● **Your assignment**: Your answer consists of the lines in the data that contain "record". Copy each of them.

● **Items listed in a dataset**:

/-- The pair of registers of an RW address. -/
def pairReg (hi : Bool) (d : DWord) (mask : Word) (put : DWord → State → State) : Reg :=
  if hi then { value := hiOf d, write := fun v => put (setHi d v) } else { value := loOf d, lo := true, write := fun v => put (setLo d (v &&& mask)) }

/-- The pair of registers of an RO quantity. -/
def roPair (hi : Bool) (d : DWord) : Reg := if hi then { value := hiOf d } else { value := loOf d, lo := true }

/-- The state that a command's outcome leaves. -/
def Res.state (r : Res) (s : State) : State :=
  match r with
  | .next t => t
  | _ => s

-- Leaves (Tables 2-8 to 2-17, 3-6 to 3-14, 4-8 to 4-13).

/-- cadence_ns: the governor's cadence of 8 to 64 ns while the leaf has work, 0 otherwise (R56, Table 2-11). A leaf given work inside an interval takes the cadence in force. -/
def State.cadenceNow (s : State) (k : Nat) : Nat :=
  let l := s.leaf k
  let measuring : Bool := match l.meas with | some m => !m.done && !m.suspended | none => false
  if l.jobs.isEmpty && !measuring then 0 else clampN 8 64 (if l.cadence = 0 then s.bud.cadence else l.cadence).toNat

/-- LEF_STATUS. -/
def State.lefStatus (s : State) (k : Nat) : Word :=
  let l := s.leaf k
  let role := match l.role with | .active => 0 | .spare => 1 | .programming => 2 | .invalid => 3 | .fenced => 4
  fields [(s.cadenceNow k, 16), (b2n l.refCheckPass, 5), (b2n l.marker, 4), (b2n (s.zeroScale k), 3), (role, 0)]

/-- LEF_CAL_STATUS. -/
def Leaf.calStatus (l : Leaf) : Word :=
  fields [(l.generation.toNat, 24), ((if l.recalWanted then l.wantedCause else l.lastCause).toNat, 16), (b2n l.recalWanted, 8), (b2n l.meas.isSome, 7), (b2n l.mismatchActive, 6), (b2n l.mismatchSeen, 5),
          (b2n l.reprogramDue, 4), (b2n (nth {} l.cal 0).valid, 0), (b2n (nth {} l.cal 1).valid, 1), (b2n (nth {} l.cal 2).valid, 2)]

/-- The remap table that LEF_REMAP_i shows: while a leaf is programmed, the one being written (Table 2-17). -/
def Leaf.shownRemap (l : Leaf) : SMap (BitVec 16) := if l.role = .programming then l.record.remap else l.remap

/-- The digest that LEF_DIGEST_i shows: the target while the leaf is PROGRAMMING, 0 where it is ERASED (R110). -/
def Leaf.shownDigest (l : Leaf) : List Byte :=
  if l.role = .programming then l.targetDigest else if l.record.state = .erased then [] else l.record.digest

/-- LEF_TRIM_DATA. -/
def Leaf.trimData (l : Leaf) : Word :=
  let p := fld l.trimSel 12 11
  let c := fld l.trimSel 10 0
  let slot := nth {} l.cal p
  if p = 3 ∨ 1151 < c ∨ !slot.valid then 0 else wordOf (toBits 12 (smGet 0 slot.trims c))

/-- LEF_PROG_STATUS. -/
def Leaf.progWord (l : Leaf) : Word :=
  fields [(l.progRow.toNat, 20), (l.progPass.toNat, 18), (b2n l.releaseKnot, 12), (b2n l.draining, 11), (b2n (decide (20000 < l.record.cycles)), 10),
          (b2n (decide (18000 ≤ l.record.cycles)), 9), (l.progStep.toNat, 0)]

● **The completed task**:
def Leaf.shownRemap (l : Leaf) : SMap (BitVec 16) := if l.role = .programming then l.record.remap else l.remap
  if l.role = .programming then l.targetDigest else if l.record.state = .erased then [] else l.record.digest
  fields [(l.progRow.toNat, 20), (l.progPass.toNat, 18), (b2n l.releaseKnot, 12), (b2n l.draining, 11), (b2n (decide (20000 < l.record.cycles)), 10),
          (b2n (decide (18000 ≤ l.record.cycles)), 9), (l.progStep.toNat, 0)]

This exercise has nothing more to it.